Friday, 29 de March de 2024 ISSN 1519-7670 - Ano 24 - nº 1281

Nossa cobertura e nosso erro

A tragédia envolvendo o voo 447 da Air France, cuja viagem entre Rio de Janeiro e Paris terminou no fundo do oceano, atingiu e sensibilizou pessoas ao redor do mundo. Cidadãos de 32 países perderam a vida no acidente, cujas características ainda intrigam especialistas e chocam qualquer um que já tenha cruzado o Atlântico a bordo de uma aeronave.


Diante do desastre, leitores e jornalistas, ainda desprovidos de explicações técnicas para o raríssimo fato de que um Airbus havia simplesmente despencado do céu, buscaram o lado humano dessa triste história. A imprensa foi atrás de perfis das vítimas, informações que foram avidamente consumidas por um público sensibilizado pela perda repentina de mais de 200 vidas. Num momento como esse, o interesse pelas circunstâncias que colocaram cada passageiro dentro do voo da Air France, como o motivo de sua viagem, quem ficou para trás à espera de um telefonema na chegada ou quem se preparava para recebê-los na capital francesa, era imenso. Como uma forma de homenagem às vítimas, ou por simples curiosidade, o lado humano de uma tragédia é sempre um importante material jornalístico.

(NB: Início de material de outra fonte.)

-- ==== Sys2Proof/Machine/Pages.lean ====
section
/-! DEFINITION. The map of BAR0: which page and register an offset of a function reaches, which header facilities a page has,
and what every register resets to (02_register_pages.md R32 to R51). -/

namespace Sys2Proof.Machine

/-- Where a block starts in PF BAR0 (R32). -/
def Block.base : Block → Nat
  | .glb => 0 | .tim => 0x4000 | .pwr => 0x8000 | .spr => 0xC000 | .sec => 0x10000 | .evt => 0x20000
  | .hlt => 0x30000 | .hif => 0x40000 | .kqp => 0x80000 | .ldg => 0xC0000 | .ccr => 0x100000 | .mkt => 0x300000
  | .eng => 0x400000 | .hbm => 0x500000 | .acr => 0x580000 | .tir => 0x600000 | .six => 0x680000
  | .fab => 0x700000 | .tbn => 0x800000 | .col => 0x900000 | .rng => 0xA00000

/-- Bytes from one instance of a block to the next (R32). -/
def Block.stride : Block → Nat
  | .glb | .tim | .pwr | .spr | .kqp | .ccr | .eng => 0x4000
  | .sec | .evt | .hlt | .hbm | .acr | .rng => 0x10000
  | .hif | .ldg => 0x40000
  | .mkt | .tbn | .col => 0x100000
  | .tir | .six => 0x80000
  | .fab => 0x8000

/-- Instances of a block; engine slots 54 to 63 are unmapped (R32, R33). -/
def Block.count : Block → Nat
  | .kqp => 16 | .ccr => 72 | .eng => 54 | .hbm => 6 | .acr => 6 | .fab => 24 | _ => 1

/-- Pages of an instance that a block's chapter describes; the others are unmapped (R32). -/
def Block.pages : Block → List Nat
  | .glb => [0, 1] | .tim => [0] | .pwr => [0] | .spr => [0, 1] | .sec => [0, 1, 2]
  | .evt => [0, 1, 2, 3, 4, 5] | .hlt => [0, 1, 2, 3, 4] | .hif => [0, 2] | .kqp => [0, 1, 2]
  | .ldg => [0, 1, 2, 3, 4] | .ccr => [0, 1, 2, 3] | .mkt => [0, 1, 2, 3] | .eng => [0, 1, 2, 3] | .hbm => [0]
  | .acr => [0, 1, 2, 3] | .tir => [0, 1, 2, 3] | .six => [0] | .fab => [0, 1, 2, 3, 4]
  | .tbn => [0, 1, 2, 3, 4] | .col => [0, 1, 2, 3] | .rng => [0]

/-- All blocks in address order. -/
def Block.all : List Block :=
  [.glb, .tim, .pwr, .spr, .sec, .evt, .hlt, .hif, .kqp, .ldg, .ccr, .mkt, .eng, .hbm, .acr, .tir, .six, .fab, .tbn, .col,
   .rng]

/-- Block types of PG_IDENT (R32, R33). -/
def Block.ident : Block → Nat → Nat
  | .glb, _ => 0x0100 | .tim, _ => 0x0200 | .pwr, _ => 0x0300 | .spr, _ => 0x0400 | .sec, _ => 0x0500
  | .evt, _ => 0x0600 | .hlt, _ => 0x0700 | .hif, _ => 0x0800 | .kqp, _ => 0x0900 | .ldg, _ => 0x0A00
  | .ccr, _ => 0x0B00 | .mkt, _ => 0x0C00 | .hbm, _ => 0x0E00 | .acr, _ => 0x0F00 | .tir, _ => 0x1000
  | .six, _ => 0x1100 | .fab, _ => 0x1200 | .tbn, _ => 0x1300 | .col, _ => 0x1400 | .rng, _ => 0x1500
  | .eng, i =>
    if i < 18 then 0x0D01 else if i < 27 then 0x0D02 else if i < 36 then 0x0D03 else if i < 41 then 0x0D04
    else if i < 46 then 0x0D05 else if i < 51 then 0x0D06 else if i < 54 then 0x0D07 else 0

/-- A page: function (0 PF, 1 to 8 VF), block, instance and page number. -/
structure Page where
  func : Nat
  blk : Block
  inst : Nat
  page : Nat
  deriving DecidableEq, Repr

/-- A PF page. -/
def pfPage (b : Block) (i p : Nat) : Page := ⟨0, b, i, p⟩

/-- Where a view of a block starts in VF BAR0 and which of its pages the view holds, as (view page, block page) pairs (R49,
R62 and the VF-view sentences of the chapters). The KQP view's pages 1 to 8 all show queue sets, page 9 the semaphores; the
placing of TIR pages 0 to 2 first and SIX page 0 at half the shared 64 KiB is the model's (log entry 4). -/
def vfViews : List (Block × Nat × List (Nat × Nat)) :=
  [(.glb, 0x0, [(0, 0)]), (.tim, 0x4000, [(0, 0)]), (.hif, 0x8000, [(0, 0), (2, 2)]),
   (.kqp, 0x10000, [(0, 0), (1, 1), (2, 3), (3, 4), (4, 5), (5, 6), (6, 7), (7, 8), (8, 9), (9, 2)]),
   (.ldg, 0x20000, [(1, 1), (2, 2)]), (.tir, 0x30000, [(0, 0), (1, 1), (2, 2)]), (.six, 0x38000, [(0, 0)]),
   (.col, 0x40000, [(2, 2), (3, 3)]), (.acr, 0x50000, [(1, 1), (2, 2)]), (.evt, 0x60000, [(0, 0), (1, 1), (2, 5)]),
   (.rng, 0x64000, [(0, 0)])]

/-- The byte offset of a page within its function's BAR0. -/
def Page.offset (p : Page) : Nat :=
  if p.func = 0 then p.blk.base + p.inst * p.blk.stride + p.page * 0x1000
  else
    match vfViews.find? (fun v => v.1 == p.blk) with
    | some v =>
      match v.2.2.find? (fun e => e.2 == p.page) with
      | some e => v.2.1 + e.1 * 0x1000
      | none => 0
    | none => 0

/-- The storage key of a page: PF pages at their PF BAR0 address, those of VF n above them at n * 2^26. -/
def Page.key (p : Page) : Nat := p.func * 2 ^ 26 + p.offset

/-- PG_IDENT of a page: INSTANCE is the VF number in a VF view (02_register_pages.md, PG_IDENT). -/
def Page.ident (p : Page) : Nat :=
  let viewPage :=
    if p.func = 0 then p.page
    else match vfViews.find? (fun v => v.1 == p.blk) with
      | some v => match v.2.2.find? (fun e => e.2 == p.page) with
        | some e => e.1
        | none => 0
      | none => 0
  p.blk.ident p.inst + (if p.func = 0 then p.inst else p.func) * 0x10000 + viewPage * 0x1000000

/-- Header facilities of a page. -/
structure Caps where
  mode : Bool := false
  event : Bool := false
  timeout : Bool := false
  /-- Reset domains PG_RESET accepts: bit 0 D0, bit 1 D1, bit 2 D2. -/
  reset : Nat := 0
  assistDb : Bool := false
  deriving DecidableEq, Repr

/-- The facilities the chapters give each page (PG_CAPS sentences; R60 and R83 for the KQP timeouts, R454 for the event pages). -/
def pageCaps (p : Page) : Caps :=
  match p.blk, p.page with
  | .glb, 0 => { event := p.func == 0 }
  | .tim, 0 => { event := p.func == 0 }
  | .pwr, 0 => { event := true }
  | .spr, 0 => { mode := true, event := true, assistDb := true }
  | .spr, 1 => { event := true, timeout := true, assistDb := true }
  | .sec, 0 => { event := true }
  | .hlt, 0 => { mode := true, event := true, assistDb := true }
  | .hif, 0 => { event := true }
  | .kqp, 0 => { event := true, timeout := true }
  | .kqp, 1 => { event := true, timeout := p.func == 0 }
  | .kqp, n => if p.func ≠ 0 ∧ n ≠ 2 then { event := true } else {}
  | .ldg, 0 => { mode := true, event := true, timeout := true, assistDb := true }
  | .ldg, 4 => { event := true }
  | .ccr, 0 => { reset := 3 }
  | .ccr, 1 => { event := true }
  | .ccr, 2 => { event := true }
  | .mkt, 2 => { event := true }
  | .eng, 0 => { reset := 3 }
  | .eng, 1 => { event := true }
  | .hbm, 0 => { event := true, reset := 4 }
  | .acr, 0 => { mode := true, event := true, assistDb := true }
  | .tir, 2 => { mode := true, event := true, assistDb := true }
  | .tir, 3 => { event := true }
  | .six, 0 => { mode := true, event := true }
  | .fab, 0 => { event := true, reset := 4 }
  | .tbn, 0 => { mode := true, event := true, timeout := true, assistDb := true }
  | .tbn, 1 => { mode := true, event := true, assistDb := true }
  | .col, 0 => { mode := true, event := true, timeout := true, assistDb := true }
  | _, _ => {}

/-- PG_CAPS as it reads. BLOCK_CAPS is 0: no chapter defines a bit of it. -/
def Caps.word (c : Caps) (vf : Bool) : Word :=
  BitVec.ofNat 32 (boolNat c.mode + 2 * boolNat c.event + 4 * boolNat c.timeout + 8 * boolNat (c.reset != 0)
    + 16 * boolNat c.assistDb + 0x80000000 * boolNat vf)

/-- The Signpost source of an event page (21_status_catalogue.md R454). -/
def pfSource (p : Page) : Option Nat :=
  match p.blk, p.page with
  | .glb, 0 => some 0
  | .tim, 0 => some 1
  | .pwr, 0 => some 2
  | .spr, 0 => some 3
  | .spr, 1 => some 4
  | .sec, 0 => some 5
  | .hlt, 0 => some 6
  | .hif, 0 => some 7
  | .kqp, 0 => some (16 + 2 * p.inst)
  | .kqp, 1 => some (17 + 2 * p.inst)
  | .ldg, 0 => some 64
  | .ldg, 4 => some 65
  | .ccr, 1 => some (128 + 2 * p.inst)
  | .ccr, 2 => some (129 + 2 * p.inst)
  | .mkt, 2 => some 288
  | .eng, 1 => some (320 + p.inst)
  | .hbm, 0 => some (384 + p.inst)
  | .acr, 0 => some (392 + p.inst)
  | .tir, 2 => some 512
  | .tir, 3 => some 513
  | .six, 0 => some 520
  | .fab, 0 => some (768 + p.inst)
  | .tbn, 0 => some 912
  | .tbn, 1 => some 913
  | .col, 0 => some 960
  | _, _ => none

/-- The event pages of a VF's views in ascending BAR0 offset (R455). -/
def vfEventPages (n : Nat) : List Page :=
  [⟨n, .hif, 0, 0⟩, ⟨n, .kqp, 0, 0⟩, ⟨n, .kqp, 0, 1⟩, ⟨n, .kqp, 0, 3⟩, ⟨n, .kqp, 0, 4⟩, ⟨n, .kqp, 0, 5⟩,
   ⟨n, .kqp, 0, 6⟩, ⟨n, .kqp, 0, 7⟩, ⟨n, .kqp, 0, 8⟩, ⟨n, .kqp, 0, 9⟩, ⟨n, .tir, 0, 2⟩, ⟨n, .six, 0, 0⟩]

/-- The Signpost source of a page of any function (R454, R455). -/
def pageSource (p : Page) : Option Nat :=
  if p.func = 0 then pfSource p
  else (vfEventPages p.func).findIdx? (fun x => x == p) |>.map (fun i => 1024 + 128 * (p.func - 1) + i)

/-- The page that drives a source. -/
def sourcePage (n : Nat) : Option Page :=
  if n ≥ 1024 then (vfEventPages ((n - 1024) / 128 + 1))[(n - 1024) % 128]?
  else if 16 ≤ n ∧ n < 48 then some (pfPage .kqp ((n - 16) / 2) ((n - 16) % 2))
  else if 128 ≤ n ∧ n < 272 then some (pfPage .ccr ((n - 128) / 2) ((n - 128) % 2 + 1))
  else if 320 ≤ n ∧ n < 374 then some (pfPage .eng (n - 320) 1)
  else if 384 ≤ n ∧ n < 390 then some (pfPage .hbm (n - 384) 0)
  else if 392 ≤ n ∧ n < 398 then some (pfPage .acr (n - 392) 0)
  else if 768 ≤ n ∧ n < 792 then some (pfPage .fab (n - 768) 0)
  else
    match n with
    | 0 => some (pfPage .glb 0 0) | 1 => some (pfPage .tim 0 0) | 2 => some (pfPage .pwr 0 0)
    | 3 => some (pfPage .spr 0 0) | 4 => some (pfPage .spr 0 1) | 5 => some (pfPage .sec 0 0)
    | 6 => some (pfPage .hlt 0 0) | 7 => some (pfPage .hif 0 0) | 64 => some (pfPage .ldg 0 0)
    | 65 => some (pfPage .ldg 0 4) | 288 => some (pfPage .mkt 0 2) | 512 => some (pfPage .tir 0 2)
    | 513 => some (pfPage .tir 0 3) | 520 => some (pfPage .six 0 0) | 912 => some (pfPage .tbn 0 0)
    | 913 => some (pfPage .tbn 0 1) | 960 => some (pfPage .col 0 0) | _ => none

/-- The register of a block's page at a byte offset: its definition and its index within the array. -/
def findReg (b : Block) (page off : Nat) : Option (RegDef × Nat) :=
  let hit (r : RegDef) : Bool :=
    r.page == page && decide (r.off ≤ off) &&
      (if r.count = 1 then off == r.off
       else (off - r.off) % r.stride == 0 && decide ((off - r.off) / r.stride < r.count))
  (b.regs.find? hit).map (fun r => (r, if r.count = 1 then 0 else (off - r.off) / r.stride))

/-- The EVT control words run over pages 1 to 4 (17_host_link_and_signpost.md, EVT_SRC): source n is in page 1 + n ÷ 512. -/
def evtSrcReg (page off : Nat) : Option (RegDef × Nat) :=
  if 1 ≤ page ∧ page ≤ 4 ∧ 0x80 ≤ off ∧ off < 0x880 ∧ off % 4 = 0 then
    (findReg .evt 1 (0x80)).map (fun r => (r.1, (page - 1) * 512 + (off - 0x80) / 4))
  else none

/-- The register at an offset of a page. -/
def pageReg (b : Block) (page off : Nat) : Option (RegDef × Nat) :=
  if b = .evt ∧ page ≠ 0 ∧ page ≠ 5 then evtSrcReg page off else findReg b page off

/-- What a register reads right after reset, from its fields. -/
def RegDef.resetWord (r : RegDef) (j : Nat) : Nat :=
  r.fields.foldl (fun acc f => acc + (f.reset <<< f.lo)) (r.idx * j)

/-- The block and instance of a PF address. -/
def blockAt (a : Nat) : Option (Block × Nat) :=
  (Block.all.find? (fun b => decide (b.base ≤ a) && decide (a < b.base + b.count * b.stride))).map
    (fun b => (b, (a - b.base) / b.stride))

/-- What the register at an offset of a page resets to. -/
def pageReset (b : Block) (page off : Nat) : Word :=
  match pageReg b page off with
  | some (r, j) => BitVec.ofNat 32 (r.resetWord j)
  | none => 0

/-- The block and page that a VF's BAR0 offset shows. -/
def viewAtOff (off : Nat) : Option (Block × Nat) :=
  (vfViews.flatMap (fun v => v.2.2.map (fun e => (v.1, v.2.1 + e.1 * 0x1000, e.2)))).findSome? (fun x =>
    if x.2.1 = off / 0x1000 * 0x1000 then some (x.1, x.2.2) else none)

/-- What the register at a storage key reads when nothing has written it. -/
def regReset (key : Nat) : Word :=
  let a := key % 2 ^ 32
  if a ≥ 2 ^ 26 then
    match viewAtOff (a % 2 ^ 26) with
    | some (b, page) => pageReset b page (a % 0x1000)
    | none => 0
  else
    match blockAt a with
    | none => 0
    | some (b, i) =>
      let rel := a - b.base - i * b.stride
      pageReset b (rel / 0x1000) (rel % 0x1000)

end Sys2Proof.Machine
end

Além dos nossos repórteres no Rio de Janeiro e em Brasília, que registravam as últimas informações sobre as buscas e teorias para o destino do avião, inicialmente dado como desaparecido, a BBC Brasil dedicou parte de seus esforços de reportagem no exterior à obtenção de informações sobre passageiros, particularmente estrangeiros. O menino britânico de 11 anos que voltava sozinho do Rio após visitar os pais, o grupo de franceses que havia ganhado a viagem ao Brasil de uma empresa, a espanhola que voltava de lua-de-mel em voo diferente do marido, todas essas histórias mostravam o caráter verdadeiramente internacional do desastre.


Sem verificação


Entre elas estava a da família Schnabl. A sueca Christine Badre Schnabl e seu filho Philipe morreram na queda do Airbus A330, enquanto seu marido, o brasileiro Fernando Bastos Schnabl, e a filha Celine fizeram o mesmo trajeto a bordo de um voo da TAM, pousando com segurança em Paris. Mas ao noticiar tal história, nós da BBC Brasil erramos. Erramos por reproduzir, sem confirmação, a informação de que a separação do casal em dois voos diferentes se devia ao medo da família de acidentes aéreos. A informação havia sido publicada apenas por um jornal sueco, o Expressen, e ainda não havia sido confirmada pela nossa reportagem em Estocolmo. Mas mesmo assim o nosso texto foi ao ar, não apenas trazendo uma informação vinda de apenas uma fonte, mas também sem explicar no título e no primeiro parágrafo, como deveríamos ter feito, que se tratava de um fato apurado apenas por um outro veículo.


O suposto costume do casal de viajar em voos diferentes dava uma conotação ainda mais dramática e inusitada ao caso, e por isso nosso texto teve grande repercussão, recebendo grande destaque em nossos sites parceiros. No entanto, a separação da família na viagem à França tinha na verdade outro motivo. Quando conseguimos falar com Fernando Schnabl, ele desmentiu a versão do jornal sueco, reproduzida no dia anterior pela BBC Brasil. A família não tinha medo de voar, apenas estava em aeronaves diferentes devido à necessidade de aproveitar os benefícios de milhas aéreas acumuladas.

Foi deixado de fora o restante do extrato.